YOUR TASK => Search the material for the string "signalLoss" and copy each line where it occurs.

MATERIAL FOR THE TASK =>
-- ==== Sys2Proof/Machine/Flags.lean ====
section
/-!
DEFINITION. Flags: the flags byte of a frame (40_sbus_unpack.md R101), the digital sentinels (R103), the status mux
(R108, R109), `cal_complete` (10_state.md R29) and the calibration FSM (R30). RFCORE has no condition codes (R31).
-/

namespace Sys2Proof.Machine

/-! ### The flags byte (R101). Bits 7:4 are read by nothing. -/

/-- DIG_A, bit 0: the first digital channel. -/
def digA (f : Byte) : Bool := f.getLsbD 0

/-- DIG_B, bit 1: the second digital channel. -/
def digB (f : Byte) : Bool := f.getLsbD 1

/-- SIGNAL_LOSS, bit 2. -/
def signalLoss (f : Byte) : Bool := f.getLsbD 2

/-- FAILSAFE, bit 3. -/
def failsafe (f : Byte) : Bool := f.getLsbD 3

/-- A digital channel as a sentinel (R103): 1812 if its flag bit is set, 173 if clear. -/
def sentinel (b : Bool) : Half := if b then sentHi else sentLo

/-! ### The decode status (R109) -/

/-- FRAME_COMPLETE, bit 0. -/
def frameComplete : BitVec 4 := 0b0001#4

/-- FRAME_FAILSAFE, bit 1. -/
def frameFailsafe : BitVec 4 := 0b0010#4

/-- FRAME_DROPPED, bit 3. -/
def frameDropped : BitVec 4 := 0b1000#4

/-- `STATUS(F)` (R108): failsafe before signal loss. -/
def statusOf (f : Byte) : BitVec 4 :=
  if failsafe f then frameComplete ||| frameFailsafe
  else if signalLoss f then frameComplete ||| frameDropped
  else frameComplete

/-! ### Calibration (R29, R30) -/

/-- `cal_complete = (CAL_CNT = 0)` (R29). -/
def calComplete (r : Regs) : Bool := r.calCnt == 0

/-- The FSM states of R30. -/
inductive Phase where
  | idle
  | first
  | accumulating
  | finalizing
deriving DecidableEq, Repr

/-- The condition of each FSM state (R30), "a function of CAL_CNT alone". First and Finalizing hold together when
`CAL_N = 1`. -/
def inPhase (c : Config) (r : Regs) : Phase → Bool
  | .idle => r.calCnt == 0
  | .first => r.calCnt == c.calN
  | .accumulating => decide (2 ≤ r.calCnt.toNat) && decide (r.calCnt.toNat ≤ c.n - 1)
  | .finalizing => r.calCnt == 1

end Sys2Proof.Machine
end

TASK RESULT =>
def signalLoss (f : Byte) : Bool := f.getLsbD 2
  else if signalLoss f then frameComplete ||| frameDropped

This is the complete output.